In summary, we observe how semantic kernels and Gemini collaborate to form a compact and powerful proxy system within COLAB. Not only do we test tool calls, we also see how the results flow back into the inference loop to produce a clean final answer. Now we have a reusable blueprint for scaling more tools or tasks, and we prove that building a practical, advanced AI proxy can be simple and effective when we use the right combination of frameworks.
Check The complete code is here. Check out ours anytime Tutorials, codes and notebooks for github pages. Also, please stay tuned for us twitter And don’t forget to join us 100K+ ml reddit And subscribe Our newsletter.

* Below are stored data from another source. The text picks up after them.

/-- Bytes WOFF onwards of a frame replaced, as far as the frame reaches. -/
def Frame.replaced (f : Frame) (o : Nat) (b : Frame) : Frame :=
  f.zipIdx.map (fun e => if o ≤ e.2 ∧ e.2 < o + b.length then b.getD (e.2 - o) 0 else e.1)

/-- A replacement packet reaches the tap of pair `p`. -/
def State.tapTake (s : State) (p : Nat) (cs : List Chan) : State :=
  let seq := fld ((cs.head?.map (·.v)).getD 0) 4 16
  match (s.eth p).tap.find? (fun t => t.seq == seq) with
  | none => s
  | some t =>
    let (_, _, woff, wlen) := s.tapWin p
    let s := if s.captain then s.onEth p (fun x => { x with tap := x.tap.erase t }) else s
    if !s.captain then s
    else if cs.length ≠ 1 + wlen / 2 then ((s.count (ethReg p + 0x110)).ethEvent p 4).tapLate p t
    else
      let bad := cs.any (·.p)
      let s := s.tapSend p t (Frame.replaced t.bytes woff ((cs.drop 1).flatMap (fun c =>
        [BitVec.ofNat 8 (fld c.v 0 8), BitVec.ofNat 8 (fld c.v 8 8)]))) bad
      if bad then s.poisonSent (if t.odd then p else p + 1) else s

/-- The first whole packet that the consumer of endpoint code `e` has taken. -/
def State.packet (s : State) (e : Nat) : Option (List Chan) :=
  ((s.takenBy e).findIdx? (·.e)).map (fun i => (s.takenBy e).take (i + 1))

/-- The endpoint codes of the tap of the pair of even port `p` and of stream `k` of port `p` (R134, R381, R383). -/
def tapCode (p : Nat) : Nat := 0x3000 + 32 + p / 2
/-- The code of stream `k` of port `p`. -/
def macCode (p k : Nat) : Nat := 0x3000 + 8 * p + k

/-- TAP_REPLACEMENT (R383). -/
def State.tapReplacement (s : State) (p : Nat) : State :=
  let s := s.tapFlush p
  match s.packet (tapCode p) with
  | none => s
  | some cs => (s.dropTaken (tapCode p) cs.length).tapTake p cs

/-- A frame of a pair at its tap. -/
def State.tapFrame (s : State) (p : Nat) (odd : Bool) (f : Frame) (good : Bool) : State :=
  let seq := (s.eth p).seq
  let s := (s.onEth p (fun x => { x with seq := (x.seq + 1) % 65536 })).count (ethReg p + 0x108)
  let l := s.tapSamples p seq odd f
  let s := { s with fresh := s.fresh + 1 }
  let s := s.hold (tapCode p) l
  let (_, _, woff, _) := s.tapWin p
  let due := s.now + s.rf (ethReg p + 0x100) 16 10 + woff * s.bytePs p / 1000
  let t : TapFrame := { seq := seq, odd := odd, bytes := f, good := good, due := due }
  if s.captain then s.onEth p (fun x => { x with tap := x.tap ++ [t] }) else s.tapSend p t f false

/-! Receive (R378, R381, R388). -/

/-- A meter passes a frame of `n` bytes, or not; the bucket holds 1/8000 byte units (R388). -/
def State.meterPass (s : State) (p j n : Nat) : State × Bool :=
  let r := s.rg (ethReg p + 0x2400 + 4 * j)
  let cap := fld r 16 16 * 8000
  let had := match mget none (s.eth p).meters j with
    | none => cap
    | some (v, t) => min cap (v + (s.now - t) * fld r 0 16)
  let ok := decide (n * 8000 ≤ had)
  let v := some (if ok then had - n * 8000 else had, s.now)
  (s.onEth p (fun x => { x with meters := mset none x.meters j v }), ok)

/-- The Qci stream filters: the first valid one that a frame matches limits its size and meters it. -/
def State.qciPass (s : State) (p : Nat) (f : Frame) : State × Bool :=
  let reg := fun i => ethReg p + 0x2000 + 8 * i
  match (List.range 64).find? (fun i => s.rb (reg i) 31 && f.vid == some (s.rf (reg i) 16 12) && f.pcp == s.rf (reg i) 28 3) with
  | none => (s, true)
  | some i =>
    let big := s.rf (reg i + 4) 20 12
    if big ≠ 0 ∧ big < f.length then (s, false) else s.meterPass p (s.rf (reg i + 4) 0 5) f.length

/-- The FRER entry of a pair for stream `k` of its even port and a frame, by a bit of the entry (R388). -/
def State.frerEntry (s : State) (p k b : Nat) (f : Frame) : Option Nat :=
  let reg := fun i => ethReg (p / 2 * 2) + 0x3000 + 8 * i
  (List.range 32).find? (fun i => s.rb (reg i) 31 && s.rb (reg i) b && s.rf (reg i) 0 2 == k && f.vid == some (s.rf (reg i) 16 12))

/-- Vector recovery of 802.1CB: the entry after sequence number `q`, and whether the frame passes, is a
duplicate, or is out of sequence. -/
def Frer.recover (x : Frer) (hist q : Nat) : Frer × Bool × Bool :=
  match x.last with
  | none => ({ x with last := some q, hist := 1 }, true, false)
  | some l =>
    let d := sx 16 (q + 65536 - l)
    if (hist : Int) ≤ d ∨ d ≤ -(hist : Int) then (x, false, true)
    else if 0 < d then ({ x with last := some q, hist := (x.hist <<< d.toNat) ||| 1#32 }, true, false)
    else if x.hist.getLsbD (-d).toNat then (x, false, false)
    else ({ x with hist := setBit x.hist (-d).toNat true }, true, false)
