-- ==== Sys2Proof/Certificates/Slice0/Obligations.lean ====
section
/-! DEFINITION. The statements for the provers. -/

open Sys2Proof Sys2Proof.Machine

/-- Where a command waits at the front of the queue, one step answers exactly what that command answers on the same
state with the rest of the queue waiting. The queue is the model's own, as log entry 1 says. -/
def Obligations.StepRunsTheFrontCommand : Prop :=
  ∀ (c : Instr) (rest : List Instr) (s : State), s.pending = c :: rest → step s = exec c { s with pending := rest }

/-- No command of this part stops the machine: every step from every state answers a next state. After it the
waiting commands are those that waited behind the front, in order, and no command changes them. -/
def Obligations.EveryStepGoesOnAndKeepsTheQueueInOrder : Prop :=
  (∀ s : State, ∃ t, step s = .next t) ∧ (∀ (c : Instr) (s : State), ∃ t, exec c s = .next t ∧ t.pending = s.pending) ∧
  (∀ (c : Instr) (rest : List Instr) (s t : State), s.pending = c :: rest → step s = .next t → t.pending = rest)

/-- With an empty queue a step advances the 64-bit machine-time counter by 1, and nothing else changes (R206). That
a step with nothing commanded is one tick is the model's choice, log entry 2. -/
def Obligations.MachineTimeCountsWhereNothingIsCommanded : Prop :=
  ∀ s : State, s.pending = [] → step s = .next { s with now := (s.now + 1) % 2 ^ 64 }

/-- After power-on reset DEVICE_ID reads 0x7A108840 and the revision 1 (R11, R435), each FNOW 127 (R219), NOC_STATUS
has DRAINED set (R302), machine time is 0 (R206), every region is OFF with an EMPTY derailleur (R73, R169), no
queue is enabled, no source is raised and no command waits, and the byte memory is in canonical form. That every
register whose reset value the spec does not give reads 0, and that unwritten memory reads 0, is the model's
choice, log entries 3 and 4. -/
def Obligations.ResetLeavesTheValuesOfTheSpec : Prop :=
  State.reset.rg (bootBase + 0x10) = 0x7A108840#32 ∧ State.reset.rg (bootBase + 0x14) = 1#32 ∧
  (∀ r, r < 64 → State.reset.rg (rclk r + 4) = 127#32 ∧ (State.reset.region r).st = .off ∧
    (State.reset.region r).drl.st = .empty) ∧
  State.reset.rg (nocBase + 4) = 2#32 ∧ State.reset.now = 0 ∧ State.reset.raised = [] ∧ State.reset.pending = [] ∧
  (∀ q, (State.reset.queue q).on = false) ∧ State.reset.settled = true ∧ Memory.wf State.reset.mem = true

/-- Where every enabled queue shows HL and LL as R148 evaluates them from HELD and the watermarks, every step,
whatever command it runs, leads to a state in which that holds again of every enabled queue; and every command
brings it about from any state. No crossing is lost between two steps. What its clauses fix beyond the rules is
the model's choice (log entries 6 and 25). -/
def Obligations.EveryStepKeepsTheLevelsSettled : Prop :=
  (∀ s t : State, s.settled = true → step s = .next t → t.settled = true) ∧
  (∀ (c : Instr) (s t : State), exec c s = .next t → ∀ e ∈ t.queues, e.2.on = true →
    e.2.hl = (t.rf (queueBase e.1 + 0x1C) 0 28 != 0 &&
      decide (t.rf (queueBase e.1 + 0x1C) 0 28 ≤ e.2.held (t.rb (queueBase e.1) 1))) ∧
    e.2.ll = decide (e.2.held (t.rb (queueBase e.1) 1) ≤ t.rf (queueBase e.1 + 0x20) 0 28))

/-- Once the fatal path has been entered, regions, queue engines, DMA channels, the scheduler, cores, scrubbers,
CoaXPress receivers, marches and the tandem block have stopped (R470): each command of theirs answers a next
state in which nothing has changed from a settled state but the count of free values. Which commands those are
is read from R470 and R471, log entry 9. -/
def Obligations.TheFatalPathStopsTheEngines : Prop :=
  ∀ (c : Instr) (s : State), stopsDead c = true → s.dead = true → s.settled = true →
    exec c s = .next { s with fresh := s.fresh + 1 }
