-- ==== Sys2Proof/Laws/Map.lean ====
section
/-! SUPPORT. Laws of sparse maps: a read after a write, and the canonical form that every write keeps. -/

namespace Sys2Proof.Machine

/-- Every key of a map is at least `n`. -/
def keysFrom {α : Type} (n : Nat) (m : Map α) : Prop := ∀ e ∈ m, n ≤ e.1

@[simp] theorem mget_nil {α : Type} (d : α) (k : Nat) : mget d [] k = d := rfl

theorem mget_mdel_self {α : Type} (d : α) (m : Map α) (k : Nat) : mget d (mdel k m) k = d := by
  induction m with
  | nil => rfl
  | cons e r ih => obtain ⟨a, v⟩ := e; by_cases h : a = k <;> simp [mdel, mget, h, ih]

theorem mget_mdel_ne {α : Type} (d : α) (m : Map α) {k j : Nat} (h : j ≠ k) : mget d (mdel k m) j = mget d m j := by
  induction m with
  | nil => rfl
  | cons e r ih =>
    obtain ⟨a, v⟩ := e
    by_cases ha : a = k
    · subst ha; simp [mdel, mget, ih, Ne.symm h]
    · simp [mdel, mget, ha, ih]

theorem mget_mins_self {α : Type} (d : α) (v : α) (m : Map α) (k : Nat) (h : ∀ e ∈ m, e.1 ≠ k) :
    mget d (mins k v m) k = v := by
  induction m with
  | nil => simp [mins, mget]
  | cons e r ih =>
    obtain ⟨a, w⟩ := e
    have ha : a ≠ k := h (a, w) (by simp)
    have hr := ih (fun e he => h e (by simp [he]))
    by_cases hk : k < a <;> simp [mins, mget, hk, ha, hr]

theorem mget_mins_ne {α : Type} (d : α) (v : α) (m : Map α) {k j : Nat} (h : j ≠ k) :
    mget d (mins k v m) j = mget d m j := by
  induction m with
  | nil => simp [mins, mget, Ne.symm h]
  | cons e r ih =>
    obtain ⟨a, w⟩ := e
    by_cases hk : k < a <;> simp [mins, mget, hk, ih, Ne.symm h]

theorem mdel_keys {α : Type} (k : Nat) (m : Map α) : ∀ e ∈ mdel k m, e.1 ≠ k ∧ e ∈ m := by
  induction m with
  | nil => simp [mdel]
  | cons x r ih =>
    obtain ⟨a, v⟩ := x
    intro e he
    by_cases h : a = k
    · simp only [mdel, h, if_true] at he; exact ⟨(ih e he).1, by simp [(ih e he).2]⟩
    · simp only [mdel, h, if_false, List.mem_cons] at he
      rcases he with rfl | he
      · exact ⟨h, by simp⟩
      · exact ⟨(ih e he).1, by simp [(ih e he).2]⟩

/-- A read after a write: the value written at its key, what stood before at any other. -/
theorem mget_mset {α : Type} [DecidableEq α] (d : α) (m : Map α) (k j : Nat) (v : α) :
    mget d (mset d m k v) j = if j = k then v else mget d m j := by
  by_cases hv : v = d
  · by_cases h : j = k
    · subst h; simp [mset, hv, mget_mdel_self]
    · simp [mset, hv, h, mget_mdel_ne d m h]
  · by_cases h : j = k
    · subst h; simp [mset, hv, mget_mins_self d v _ _ (fun e he => (mdel_keys _ m e he).1)]
    · simp [mset, hv, h, mget_mins_ne d v _ h, mget_mdel_ne d m h]

@[simp] theorem mget_mset_self {α : Type} [DecidableEq α] (d : α) (m : Map α) (k : Nat) (v : α) :
    mget d (mset d m k v) k = v := by simp [mget_mset]

theorem mget_mset_ne {α : Type} [DecidableEq α] (c d : α) (m : Map α) {k j : Nat} (v : α) (h : j ≠ k) :
    mget c (mset d m k v) j = mget c m j := by
  by_cases hv : v = d
  · simp [mset, hv, mget_mdel_ne c m h]
  · simp [mset, hv, mget_mins_ne c v _ h, mget_mdel_ne c m h]

@[simp] theorem mget_mupd_self {α : Type} [DecidableEq α] (d : α) (m : Map α) (k : Nat) (f : α → α) :
    mget d (mupd d m k f) k = f (mget d m k) := by simp [mupd]

theorem mget_mupd_ne {α : Type} [DecidableEq α] (d : α) (m : Map α) {k j : Nat} (f : α → α) (h : j ≠ k) :
    mget d (mupd d m k f) j = mget d m j := by simp [mupd, mget_mset, h]

/-- A read after a range was dropped. -/
theorem mget_mclear {α : Type} (d : α) (lo hi : Nat) (m : Map α) (k : Nat) :
    mget d (mclear lo hi m) k = if lo ≤ k ∧ k < hi then d else mget d m k := by
  induction m with
  | nil => simp [mclear, mget]
  | cons e r ih =>
    obtain ⟨a, v⟩ := e
    by_cases ha : lo ≤ a ∧ a < hi
    · by_cases hk : a = k
      · subst hk; simp [mclear, ha, ih]
      · simp [mclear, ha, ih, mget, hk]
    · by_cases hk : a = k
      · subst hk; simp [mclear, ha, mget]
      · simp [mclear, ha, mget, hk, ih]

/-! The canonical form. -/

/-- The canonical form of a map with a first entry. -/
theorem mapOk_cons {α : Type} [DecidableEq α] (d : α) (e : Nat × α) (m : Map α) :
    mapOk d (e :: m) = true ↔ e.2 ≠ d ∧ keysFrom (e.1 + 1) m ∧ mapOk d m = true := by
  obtain ⟨a, v⟩ := e
  induction m generalizing a v with
  | nil => simp [mapOk, keysFrom]
  | cons x r ih =>
    obtain ⟨b, w⟩ := x
    have h := ih b w
    simp only [mapOk, Bool.and_eq_true, decide_eq_true_eq, keysFrom, List.mem_cons, forall_eq_or_imp]
    constructor
    · rintro ⟨⟨hv, hab⟩, hr⟩
      refine ⟨hv, ⟨by omega, fun e he => ?_⟩, hr⟩
      have := (h.mp hr).2.1 e he
      omega
    · rintro ⟨hv, ⟨hab, -⟩, hr⟩
      exact ⟨⟨hv, by omega⟩, hr⟩

theorem mapOk_nil {α : Type} [DecidableEq α] (d : α) : mapOk d ([] : Map α) = true := rfl

theorem mdel_ok {α : Type} [DecidableEq α] (d : α) (k : Nat) (m : Map α) (h : mapOk d m = true) :
    mapOk d (mdel k m) = true := by
  induction m with
  | nil => rfl
  | cons e r ih =>
    have he := (mapOk_cons d e r).mp h
    obtain ⟨a, v⟩ := e
    by_cases hk : a = k
    · simpa [mdel, hk] using ih he.2.2
    · rw [mdel, if_neg hk]
      exact (mapOk_cons d _ _).mpr ⟨he.1, fun x hx => he.2.1 x (mdel_keys k r x hx).2, ih he.2.2⟩

theorem mins_keys {α : Type} (k : Nat) (v : α) (m : Map α) : ∀ e ∈ mins k v m, e = (k, v) ∨ e ∈ m := by
  induction m with
  | nil => simp [mins]
  | cons x r ih =>
    obtain ⟨a, w⟩ := x
    intro e he
    by_cases h : k < a
    · simp only [mins, h, if_true, List.mem_cons] at he; simpa using he
    · simp only [mins, h, if_false, List.mem_cons] at he
      rcases he with rfl | he
      · simp
      · rcases ih e he with h | h <;> simp [h]

theorem mins_ok {α : Type} [DecidableEq α] (d : α) (k : Nat) (v : α) (m : Map α) (hv : v ≠ d)
    (hk : ∀ e ∈ m, e.1 ≠ k) (h : mapOk d m = true) : mapOk d (mins k v m) = true := by
  induction m with
  | nil => simp [mins, mapOk, hv]
  | cons e r ih =>
    have he := (mapOk_cons d e r).mp h
    obtain ⟨a, w⟩ := e
    by_cases hka : k < a
    · rw [mins, if_pos hka]
      refine (mapOk_cons d _ _).mpr ⟨hv, ?_, h⟩
      intro x hx
      rcases List.mem_cons.mp hx with rfl | hx
      · exact hka
      · have := he.2.1 x hx; simp only at this ⊢; omega
    · rw [mins, if_neg hka]
      have ha : a ≠ k := hk (a, w) (by simp)
      refine (mapOk_cons d _ _).mpr ⟨he.1, ?_, ih (fun e h => hk e (by simp [h])) he.2.2⟩
      intro x hx
      rcases mins_keys k v r x hx with rfl | hx
      · simp only; omega
      · exact he.2.1 x hx

/-- Every write keeps the canonical form. -/
theorem mset_ok {α : Type} [DecidableEq α] (d : α) (m : Map α) (k : Nat) (v : α) (h : mapOk d m = true) :
    mapOk d (mset d m k v) = true := by
  by_cases hv : v = d
  · simpa [mset, hv] using mdel_ok d k m h
  · simpa [mset, hv] using mins_ok d k v _ hv (fun e he => (mdel_keys k m e he).1) (mdel_ok d k m h)

theorem mclear_mem {α : Type} (lo hi : Nat) (m : Map α) : ∀ e ∈ mclear lo hi m, e ∈ m := by
  induction m with
  | nil => simp [mclear]
  | cons x r ih =>
    obtain ⟨a, v⟩ := x
    intro e he
    by_cases h : lo ≤ a ∧ a < hi
    · simp only [mclear, h, and_self, if_true] at he; simp [ih e he]
    · simp only [mclear, h, if_false, List.mem_cons] at he
      rcases he with rfl | he
      · simp
      · simp [ih e he]

/-- Dropping a range keeps the canonical form. -/
theorem mclear_ok {α : Type} [DecidableEq α] (d : α) (lo hi : Nat) (m : Map α) (h : mapOk d m = true) :
    mapOk d (mclear lo hi m) = true := by
  induction m with
  | nil => rfl
  | cons e r ih =>
    have he := (mapOk_cons d e r).mp h
    obtain ⟨a, v⟩ := e
    by_cases hk : lo ≤ a ∧ a < hi
    · simpa [mclear, hk] using ih he.2.2
    · rw [mclear, if_neg hk]
      exact (mapOk_cons d _ _).mpr ⟨he.1, fun x hx => he.2.1 x (mclear_mem lo hi r x hx), ih he.2.2⟩

/-- Keeping the entries that pass a test keeps the canonical form. -/
theorem filter_ok {α : Type} [DecidableEq α] (d : α) (f : Nat × α → Bool) (m : Map α) (h : mapOk d m = true) :
    mapOk d (m.filter f) = true := by
  induction m with
  | nil => rfl
  | cons e r ih =>
    have he := (mapOk_cons d e r).mp h
    by_cases hf : f e
    · rw [List.filter_cons_of_pos hf]
      exact (mapOk_cons d _ _).mpr ⟨he.1, fun x hx => he.2.1 x (List.mem_filter.mp hx).1, ih he.2.2⟩
    · rw [List.filter_cons_of_neg hf]; exact ih he.2.2

end Sys2Proof.Machine
end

Asif Razzaq is CEO of Marktechpost Media Inc. As a visionary entrepreneur and engineer, ASIF is committed to harnessing the potential of artificial intelligence to achieve social benefits. His recent effort is to launch Marktechpost, an artificial intelligence media platform that has an in-depth coverage of machine learning and deep learning news that can sound both technically, both through technical voices and be understood by a wide audience. The platform has over 2 million views per month, demonstrating its popularity among its audience.